It seems to me that two Stone bottles in that area (the East Indies, by the way) heavily suggests that the bottle is from Singapore or one of the other Straits Settlements.  I don't think there are any other places near there where English language bottles would have been used in the 1850's.  It seems like too much of a coincidence for two of the same bottle to reach that area from Australia, Hong Kong, or Sri Lanka.  They could very well have been made in the US and shipped out there, I'm not sure where a south Asian colonial company would be most likely to order their bottles from.  I expect that most of the glass houses making soda bottles would be very far away.


----------



## juwita (Mar 8, 2017)




----------



## CanadianBottles (Mar 9, 2017)

Good idea!  Personally I think I'd make the base a bit bigger though, it looks slightly precarious like that.  I'd hate for a bottle as rare and valuable as that one to risk falling over.  I think the historical wire holders were made of very heavy metal to keep the bottle from tipping.


----------



## sandchip (Mar 9, 2017)

CanadianBottles said:


> ... Personally I think I'd make the base a bit bigger though, it looks slightly precarious like that.  I'd hate for a bottle as rare and valuable as that one to risk falling over.  I think the historical wire holders were made of very heavy metal to keep the bottle from tipping.



Amen that!


----------



## juwita (Mar 9, 2017)

CanadianBottles said:


> Good idea!
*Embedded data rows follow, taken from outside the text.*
-- ==== Sys2Proof/Laws/Field.lean ====
section
/-! SUPPORT. A command that writes one field of a register writes the register's other fields as they stand: a field that can be
read and written takes the value alone, a write-only field leaves the register's word. -/

namespace Sys2Proof.Machine

theorem setFieldN_testBit (n lo w v i : Nat) :
    (setFieldN n lo w v).testBit i = if lo ≤ i ∧ i < lo + w then v.testBit (i - lo) else n.testBit i := by
  have key : ∀ x : Nat, x.testBit i = (fieldN x i 1).testBit 0 := by intro x; rw [fieldN_testBit]; simp
  split
  · next h =>
    have := congrArg (fun x => Nat.testBit x (i - lo)) (fieldN_setFieldN n lo w v)
    simp only [fieldN_testBit, Nat.testBit_mod_two_pow] at this
    have e : lo + (i - lo) = i := by omega
    have d : i - lo < w := by omega
    simpa [e, d] using this
  · next h =>
    rw [key, key n]
    by_cases h1 : i < lo
    · rw [fieldN_setFieldN_below _ _ _ _ _ _ (by omega)]
    · rw [fieldN_setFieldN_above _ _ _ _ _ _ (by omega)]

/-- The word a field command writes: the field, the register's other fields that can be written, zero in the rest. -/
theorem fieldWrite_testBit (old mask lo w v i : Nat) :
    (setFieldN (Nat.land old mask) lo w v).testBit i =
      if lo ≤ i ∧ i < lo + w then v.testBit (i - lo) else (old.testBit i && mask.testBit i) := by
  rw [setFieldN_testBit]
  have : (Nat.land old mask).testBit i = (old.testBit i && mask.testBit i) := Nat.testBit_and ..
  rw [this]

theorem setFieldN_lt32 {n lo w v : Nat} (h : n < 2 ^ 32) (hw : lo + w ≤ 32) : setFieldN n lo w v < 2 ^ 32 := by
  apply Nat.lt_pow_two_of_testBit
  intro i hi
  rw [setFieldN_testBit, if_neg (by omega)]
  exact Nat.testBit_lt_two_pow (Nat.lt_of_lt_of_le h (Nat.pow_le_pow_right (by omega) hi))

theorem fieldWrite_lt {old mask lo w v : Nat} (h : old < 2 ^ 32) (hw : lo + w ≤ 32) :
    setFieldN (Nat.land old mask) lo w v < 2 ^ 32 :=
  setFieldN_lt32 (Nat.lt_of_le_of_lt Nat.and_le_left h) hw

/-- A field that can be read and written. -/
theorem M.merge_rwField (m : M) (r : Reg) (i j k v : Nat) {f : FieldSpec} (hf : f ∈ r.spec.fields) (ha : f.acc = .rw) :
    m.merge r i j k (setFieldN (Nat.land (m.rd r i j k).toNat r.rwMask) f.lo f.width v) =
      setFieldN (m.rd r i j k).toNat f.lo f.width v := by
  unfold M.merge
  apply Nat.eq_of_testBit_eq
  intro n
  rw [merge_testBit, fieldWrite_testBit, setFieldN_testBit]
  by_cases h : f.lo ≤ n ∧ n < f.lo + f.width
  · have : r.rwMask.testBit n = true := by unfold Reg.rwMask; rw [Reg.maskOf_field r _ hf h.1 h.2, ha]; rfl
    simp [h, this]
  · rw [if_neg h, if_neg h]
    cases r.rwMask.testBit n <;> simp

/-- A write-only field: the stored word stays. -/
theorem M.merge_woField (m : M) (r : Reg) (i j k v : Nat) {f : FieldSpec} (hf : f ∈ r.spec.fields) (ha : f.acc ≠ .rw) :
    m.merge r i j k (setFieldN (Nat.land (m.rd r i j k).toNat r.rwMask) f.lo f.width v) = (m.rd r i j k).toNat := by
  unfold M.merge
  apply Nat.eq_of_testBit_eq
  intro n
  rw [merge_testBit, fieldWrite_testBit]
  by_cases h : f.lo ≤ n ∧ n < f.lo + f.width
  · have : r.rwMask.testBit n = false := by unfold Reg.rwMask; rw [Reg.maskOf_field r _ hf h.1 h.2]; simp [ha]
    simp [this]
  · rw [if_neg h]
    cases r.rwMask.testBit n <;> simp

/-- Addresses outside the windows that hold members of commit groups. -/
def outsideGroups (a : Nat) : Bool :=
  !(decide (0x40138000 ≤ a) && decide (a < 0x4013C000)) && !(decide (0x40148000 ≤ a) && decide (a < 0x4014A800)) &&
  !(decide (0x4030 ≤ a / 0x10000) && decide (a / 0x10000 ≤ 0x4032))

theorem memberAt_none {a : Nat} (h : outsideGroups a = true) : memberAt a = none := by
  simp [outsideGroups] at h
  unfold memberAt
  rw [if_neg (by simp; omega), if_neg (by simp; omega), if_neg (by simp; omega), if_neg (by simp; omega), if_neg (by simp; omega)]

theorem setFieldN_self (n lo w : Nat) : setFieldN n lo w (fieldN n lo w) = n := by
  have h := fieldN_mul_le n lo w
  unfold setFieldN
  rw [Nat.mod_eq_of_lt (fieldN_lt n lo w)]; omega

/-- An ignored value written where it already stands. -/
theorem M.keepIf_self (m : M) (x : FRef) (i j k : Nat) (bad : Nat → Bool) :
    m.keepIf x i j k bad (m.rd x.reg i j k).toNat = (m.rd x.reg i j k).toNat := by
  unfold M.keepIf
  split
  · exact setFieldN_self _ _ _
  · rfl

/-- An accepted write of one field (see `writeBy_place`). -/
theorem fieldBy_place {s : State} {by_ : Master} {w : Who} {x : FRef} {v i j k : Nat} {g f : M → M}
    (ha : s.m.accepts by_ w (x.reg.addr i j k) true) (hp : placeAt (x.reg.addr i j k) = some ⟨x.reg, i, j, k⟩)
    (hc : commitOf x.reg i = none) (h1 : x.reg.w1cMask = 0) (hv : x.reg ≠ .ETH_VLAN) (hx : x.lo + x.width ≤ 32)
    (hs : ∀ e, M.EventsOnly s.m e →
      (if x.reg.rwMask == 0 then (false, e)
       else e.storeRw w x.reg i j k (setFieldN (Nat.land (s.m.rd x.reg i j k).toNat x.reg.rwMask) x.lo x.width v)) = (false, g e))
    (hf : ∀ e, M.EventsOnly s.m e →
      (g e).woEffect w x.reg i j k (setFieldN (Nat.land (s.m.rd x.reg i j k).toNat x.reg.rwMask) x.lo x.width v) = f e)
    (hw : ∀ e, M.EventsOnly s.m e → (f e).boot.wipes = s.m.boot.wipes) :
    s.accessTo (s.after (fieldBy (s.m, s.sram) by_ x v i j k)) f :=
  writeBy_place (p := ⟨x.reg, i, j, k⟩) ha hp hc h1 hv (fieldWrite_lt (s.m.rd x.reg i j k).isLt hx) hs hf hw

/-- A bit of a field that was written whole. -/
theorem tbit_setFieldN (old : Nat) {w v n : Nat} (hv : v < 2 ^ w) (hn : n < w) : tbit (setFieldN old 0 w v) n = tbit v n := by
  have h1 : fieldN (setFieldN old 0 w v) 0 w = v := by rw [fieldN_setFieldN, Nat.mod_eq_of_lt hv]
  have h2 : ∀ y, fieldN (fieldN y 0 w) n 1 = fieldN y n 1 := by
    intro y; apply fieldN_eq_of_testBit
    intro i _ _; rw [fieldN_testBit]; simp; omega
  have e := h2 (setFieldN old 0 w v)
  rw [h1] at e
  have e' : bitN (setFieldN old 0 w v) n = bitN v n := e.symm
  unfold tbit; rw [e']

theorem M.changesStopped_none (m : M) {r : Reg} (i j k v : Nat) (h : r.sMask = 0) : m.changesStopped r i j k v = false := by
  unfold M.changesStopped
  have z : ∀ n, Nat.land n 0 = 0 := Nat.and_zero
  rw [h, z, z]; rfl

theorem M.changesStopped_same (m : M) (r : Reg) (i j k : Nat) : m.changesStopped r i j k (m.rd r i j k).toNat = false := by
  unfold M.changesStopped; simp

/-- A store that nothing refuses puts the word in place. -/
theorem M.storeRw_place (m : M) (w : Who) (r : Reg) (i j k v x : Nat) (hx : m.takes w r i j k (m.merge r i j k v) = x)
    (hs : m.changesStopped r i j k x = false) (hm : memberAt (r.addr i j k) = none) (hr : (r == .EXE_TCFG) = false) :
    m.storeRw w r i j k v = (false, m.place w r i j k x) := by
  unfold M.storeRw
  simp only [hx, hs, M.memberArmed, hm, M.taskEnableRefused, hr, Option.any_none, Bool.or_self, Bool.false_and, Bool.false_eq_true, if_false]

end Sys2Proof.Machine
end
Personally I think I'd make the base a bit bigger though, it looks slightly precarious like that. I'd hate for a bottle as rare and valuable as that one to risk falling over. I think the historical wire holders were made of very heavy metal to keep the bottle from tipping.


PLEASE give me idea for stand my bottle sir, for save my bottle


----------



## CanadianBottles (Mar 9, 2017)

Hmm, I'll have to think.  If it were me I would want to display it on its side, so it couldn't tip over.  One possibility would be an open wooden box half-filled with cloth or maybe sand, where it could rest on its side.  Most homemade stands are custom-made of wood, but that can be hard if you don't have the right tools.  What I would do is I would go to a store that sells used items and look around for anything that looks like it could be used as a solid stand.  I'm sure there are plenty of pieces of junk out there that could be repurposed as a stand, though I'm having a hard time thinking of a specific item.


----------



## CanadianBottles (Mar 9, 2017)

The important thing when making a stand is that it should be heavier than the bottle is.  That way it's very difficult for it to fall over.


----------



## juwita (Mar 10, 2017)

CanadianBottles said:


> Hmm, I'll have to think.  If it were me I would want to display it on its side, so it couldn't tip over.  One possibility would be an open wooden box half-filled with cloth or maybe sand, where it could rest on its side.  Most homemade stands are custom-made of wood, but that can be hard if you don't have the right tools.  What I would do is I would go to a store that sells used items and look around for anything that looks like it could be used as a solid stand.  I'm sure there are plenty of pieces of junk out there that could be repurposed as a stand, though I'm having a hard time thinking of a specific item.



i nothing idea sir, please send picture in here for example ^_^ ... thanksss


----------



## sandchip (Mar 11, 2017)

Hell Juwita, PM me your mailing address and I'll knock one out for you.  Really no big deal.  That bottle needs to be displayed safely.

Be sure to include the bottle's height and diameter, please.


----------



## juwita (Aug 9, 2017)

I found Bottle again , Rare i thing ^_^, i need identify , Please Help


----------



## juwita (Aug 9, 2017)




----------



## juwita (Aug 9, 2017)




----------



## SCJohn (Aug 9, 2017)

German cod liver oil bottle I think


----------



## SCJohn (Aug 9, 2017)

Or a mineral water..they look similar


----------



## CanadianBottles (Aug 10, 2017)

SCJohn said:


> German cod liver oil bottle I think


Pelembang is in Indonesia, not Germany.  It's an Indonesian mineral water or soda bottle, made in Germany.  They're all excellent finds!  I would love to someday be able to look for bottles in that part of the world.


----------